[WHAT TO DO]: For the entries below, print exactly the lines between the line holding "enterLane n Ls.up, putLane" and the line holding "else seqs [enterLane n Ls.eq, sendTrain", inclusive, and nothing else.

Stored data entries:
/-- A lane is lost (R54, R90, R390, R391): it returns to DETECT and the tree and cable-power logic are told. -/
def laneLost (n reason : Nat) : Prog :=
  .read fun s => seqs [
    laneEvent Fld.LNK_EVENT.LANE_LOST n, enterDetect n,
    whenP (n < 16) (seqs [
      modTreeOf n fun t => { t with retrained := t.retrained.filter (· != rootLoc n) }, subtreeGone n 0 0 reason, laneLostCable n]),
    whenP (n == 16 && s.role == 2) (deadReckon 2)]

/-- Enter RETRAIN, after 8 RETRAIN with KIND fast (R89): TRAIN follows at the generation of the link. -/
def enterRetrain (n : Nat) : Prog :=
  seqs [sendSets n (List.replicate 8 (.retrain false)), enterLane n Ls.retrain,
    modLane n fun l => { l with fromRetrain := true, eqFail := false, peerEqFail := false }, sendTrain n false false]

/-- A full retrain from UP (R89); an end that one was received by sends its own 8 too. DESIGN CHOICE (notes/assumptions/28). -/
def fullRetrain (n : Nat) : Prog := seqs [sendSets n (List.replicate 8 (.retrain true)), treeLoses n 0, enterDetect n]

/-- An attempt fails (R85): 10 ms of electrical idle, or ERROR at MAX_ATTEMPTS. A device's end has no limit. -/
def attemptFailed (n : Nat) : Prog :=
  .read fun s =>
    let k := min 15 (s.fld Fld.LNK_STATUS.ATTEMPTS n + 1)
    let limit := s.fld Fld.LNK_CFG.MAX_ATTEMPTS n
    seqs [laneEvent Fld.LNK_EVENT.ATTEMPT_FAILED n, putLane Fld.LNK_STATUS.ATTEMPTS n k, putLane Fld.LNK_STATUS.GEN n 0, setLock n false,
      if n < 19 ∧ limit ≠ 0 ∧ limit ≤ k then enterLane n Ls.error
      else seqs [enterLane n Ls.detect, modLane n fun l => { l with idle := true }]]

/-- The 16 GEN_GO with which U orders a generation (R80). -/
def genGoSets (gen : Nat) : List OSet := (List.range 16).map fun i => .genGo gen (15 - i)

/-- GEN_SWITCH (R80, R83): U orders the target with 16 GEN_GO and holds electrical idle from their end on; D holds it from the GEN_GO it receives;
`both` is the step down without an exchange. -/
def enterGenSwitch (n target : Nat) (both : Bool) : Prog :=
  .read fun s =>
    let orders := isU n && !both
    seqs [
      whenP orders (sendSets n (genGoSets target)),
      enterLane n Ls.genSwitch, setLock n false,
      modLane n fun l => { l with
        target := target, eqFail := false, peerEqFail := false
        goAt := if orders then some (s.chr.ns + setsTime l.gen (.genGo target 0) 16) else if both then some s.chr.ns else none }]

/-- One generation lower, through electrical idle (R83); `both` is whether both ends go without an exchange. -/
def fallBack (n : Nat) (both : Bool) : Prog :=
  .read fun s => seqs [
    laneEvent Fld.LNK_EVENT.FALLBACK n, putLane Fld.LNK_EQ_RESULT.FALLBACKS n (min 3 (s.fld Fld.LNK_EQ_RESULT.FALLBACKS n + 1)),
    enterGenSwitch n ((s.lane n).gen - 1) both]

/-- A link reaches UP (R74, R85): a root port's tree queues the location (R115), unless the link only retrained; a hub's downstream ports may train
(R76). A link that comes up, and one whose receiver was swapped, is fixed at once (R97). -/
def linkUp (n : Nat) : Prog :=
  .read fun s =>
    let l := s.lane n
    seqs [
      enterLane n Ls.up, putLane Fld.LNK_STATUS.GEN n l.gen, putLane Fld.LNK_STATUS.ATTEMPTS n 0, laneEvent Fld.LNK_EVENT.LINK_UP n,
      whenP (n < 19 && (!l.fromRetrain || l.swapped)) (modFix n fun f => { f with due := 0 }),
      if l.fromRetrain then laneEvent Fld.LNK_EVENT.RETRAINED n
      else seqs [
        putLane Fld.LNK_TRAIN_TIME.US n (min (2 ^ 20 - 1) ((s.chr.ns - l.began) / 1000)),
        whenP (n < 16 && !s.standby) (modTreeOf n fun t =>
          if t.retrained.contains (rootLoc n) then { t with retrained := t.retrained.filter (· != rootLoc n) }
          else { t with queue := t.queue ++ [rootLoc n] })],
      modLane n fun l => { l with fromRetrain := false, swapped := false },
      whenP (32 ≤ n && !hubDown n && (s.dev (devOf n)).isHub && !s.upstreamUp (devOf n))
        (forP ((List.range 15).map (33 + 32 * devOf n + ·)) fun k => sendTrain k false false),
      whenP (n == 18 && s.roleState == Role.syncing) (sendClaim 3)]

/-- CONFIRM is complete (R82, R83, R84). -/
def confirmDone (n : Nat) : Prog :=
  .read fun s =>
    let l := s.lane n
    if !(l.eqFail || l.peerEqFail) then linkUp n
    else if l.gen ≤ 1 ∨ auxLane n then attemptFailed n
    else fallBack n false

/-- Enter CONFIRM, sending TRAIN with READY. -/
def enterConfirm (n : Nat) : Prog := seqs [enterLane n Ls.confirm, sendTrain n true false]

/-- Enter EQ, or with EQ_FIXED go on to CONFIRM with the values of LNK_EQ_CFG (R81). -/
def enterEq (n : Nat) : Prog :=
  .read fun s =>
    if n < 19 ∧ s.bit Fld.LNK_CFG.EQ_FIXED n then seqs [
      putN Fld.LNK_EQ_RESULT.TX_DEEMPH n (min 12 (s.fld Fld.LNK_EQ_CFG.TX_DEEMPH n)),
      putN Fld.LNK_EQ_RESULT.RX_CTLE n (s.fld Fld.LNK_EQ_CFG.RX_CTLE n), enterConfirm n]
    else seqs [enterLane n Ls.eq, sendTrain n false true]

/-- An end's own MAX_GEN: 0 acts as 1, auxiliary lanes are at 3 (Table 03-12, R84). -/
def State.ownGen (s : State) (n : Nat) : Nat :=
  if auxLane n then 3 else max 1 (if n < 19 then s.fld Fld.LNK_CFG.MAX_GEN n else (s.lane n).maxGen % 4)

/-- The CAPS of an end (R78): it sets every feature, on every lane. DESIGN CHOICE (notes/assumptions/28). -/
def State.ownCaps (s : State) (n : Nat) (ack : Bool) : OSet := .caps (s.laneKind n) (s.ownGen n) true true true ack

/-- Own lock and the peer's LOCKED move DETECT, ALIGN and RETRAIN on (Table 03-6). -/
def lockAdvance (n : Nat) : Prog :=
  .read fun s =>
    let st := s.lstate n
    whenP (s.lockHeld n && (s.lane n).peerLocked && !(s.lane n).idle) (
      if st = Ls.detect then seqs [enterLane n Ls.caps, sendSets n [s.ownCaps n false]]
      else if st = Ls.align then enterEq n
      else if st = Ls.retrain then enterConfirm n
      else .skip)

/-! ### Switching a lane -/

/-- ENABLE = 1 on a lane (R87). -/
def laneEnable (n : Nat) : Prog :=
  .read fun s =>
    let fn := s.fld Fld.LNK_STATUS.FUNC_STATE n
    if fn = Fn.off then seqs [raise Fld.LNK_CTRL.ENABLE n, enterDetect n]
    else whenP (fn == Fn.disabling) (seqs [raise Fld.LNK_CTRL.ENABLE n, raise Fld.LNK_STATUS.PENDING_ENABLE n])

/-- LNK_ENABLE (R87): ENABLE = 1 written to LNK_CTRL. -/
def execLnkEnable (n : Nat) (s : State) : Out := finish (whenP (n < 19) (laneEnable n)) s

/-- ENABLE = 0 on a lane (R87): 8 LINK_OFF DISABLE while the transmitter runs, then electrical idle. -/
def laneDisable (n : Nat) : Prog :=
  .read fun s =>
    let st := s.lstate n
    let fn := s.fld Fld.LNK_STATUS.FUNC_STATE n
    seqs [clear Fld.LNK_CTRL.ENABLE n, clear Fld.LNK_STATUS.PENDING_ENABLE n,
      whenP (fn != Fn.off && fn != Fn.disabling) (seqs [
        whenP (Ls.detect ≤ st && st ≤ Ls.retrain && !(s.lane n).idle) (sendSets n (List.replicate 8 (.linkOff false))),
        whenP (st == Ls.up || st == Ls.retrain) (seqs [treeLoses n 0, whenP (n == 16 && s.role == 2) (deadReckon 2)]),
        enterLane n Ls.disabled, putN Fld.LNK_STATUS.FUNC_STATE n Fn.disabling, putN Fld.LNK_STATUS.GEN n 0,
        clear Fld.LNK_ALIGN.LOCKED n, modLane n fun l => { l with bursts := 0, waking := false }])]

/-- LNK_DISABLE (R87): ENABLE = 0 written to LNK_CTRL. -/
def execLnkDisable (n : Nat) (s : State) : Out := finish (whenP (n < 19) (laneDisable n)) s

[EXERCISE SOLUTION]:
      enterLane n Ls.up, putLane Fld.LNK_STATUS.GEN n l.gen, putLane Fld.LNK_STATUS.ATTEMPTS n 0, laneEvent Fld.LNK_EVENT.LINK_UP n,
      whenP (n < 19 && (!l.fromRetrain || l.swapped)) (modFix n fun f => { f with due := 0 }),
      if l.fromRetrain then laneEvent Fld.LNK_EVENT.RETRAINED n
      else seqs [
        putLane Fld.LNK_TRAIN_TIME.US n (min (2 ^ 20 - 1) ((s.chr.ns - l.began) / 1000)),
        whenP (n < 16 && !s.standby) (modTreeOf n fun t =>
          if t.retrained.contains (rootLoc n) then { t with retrained := t.retrained.filter (· != rootLoc n) }
          else { t with queue := t.queue ++ [rootLoc n] })],
      modLane n fun l => { l with fromRetrain := false, swapped := false },
      whenP (32 ≤ n && !hubDown n && (s.dev (devOf n)).isHub && !s.upstreamUp (devOf n))
        (forP ((List.range 15).map (33 + 32 * devOf n + ·)) fun k => sendTrain k false false),
      whenP (n == 18 && s.roleState == Role.syncing) (sendClaim 3)]

/-- CONFIRM is complete (R82, R83, R84). -/
def confirmDone (n : Nat) : Prog :=
  .read fun s =>
    let l := s.lane n
    if !(l.eqFail || l.peerEqFail) then linkUp n
    else if l.gen ≤ 1 ∨ auxLane n then attemptFailed n
    else fallBack n false

/-- Enter CONFIRM, sending TRAIN with READY. -/
def enterConfirm (n : Nat) : Prog := seqs [enterLane n Ls.confirm, sendTrain n true false]

/-- Enter EQ, or with EQ_FIXED go on to CONFIRM with the values of LNK_EQ_CFG (R81). -/
def enterEq (n : Nat) : Prog :=
  .read fun s =>
    if n < 19 ∧ s.bit Fld.LNK_CFG.EQ_FIXED n then seqs [
      putN Fld.LNK_EQ_RESULT.TX_DEEMPH n (min 12 (s.fld Fld.LNK_EQ_CFG.TX_DEEMPH n)),
      putN Fld.LNK_EQ_RESULT.RX_CTLE n (s.fld Fld.LNK_EQ_CFG.RX_CTLE n), enterConfirm n]
    else seqs [enterLane n Ls.eq, sendTrain n false true]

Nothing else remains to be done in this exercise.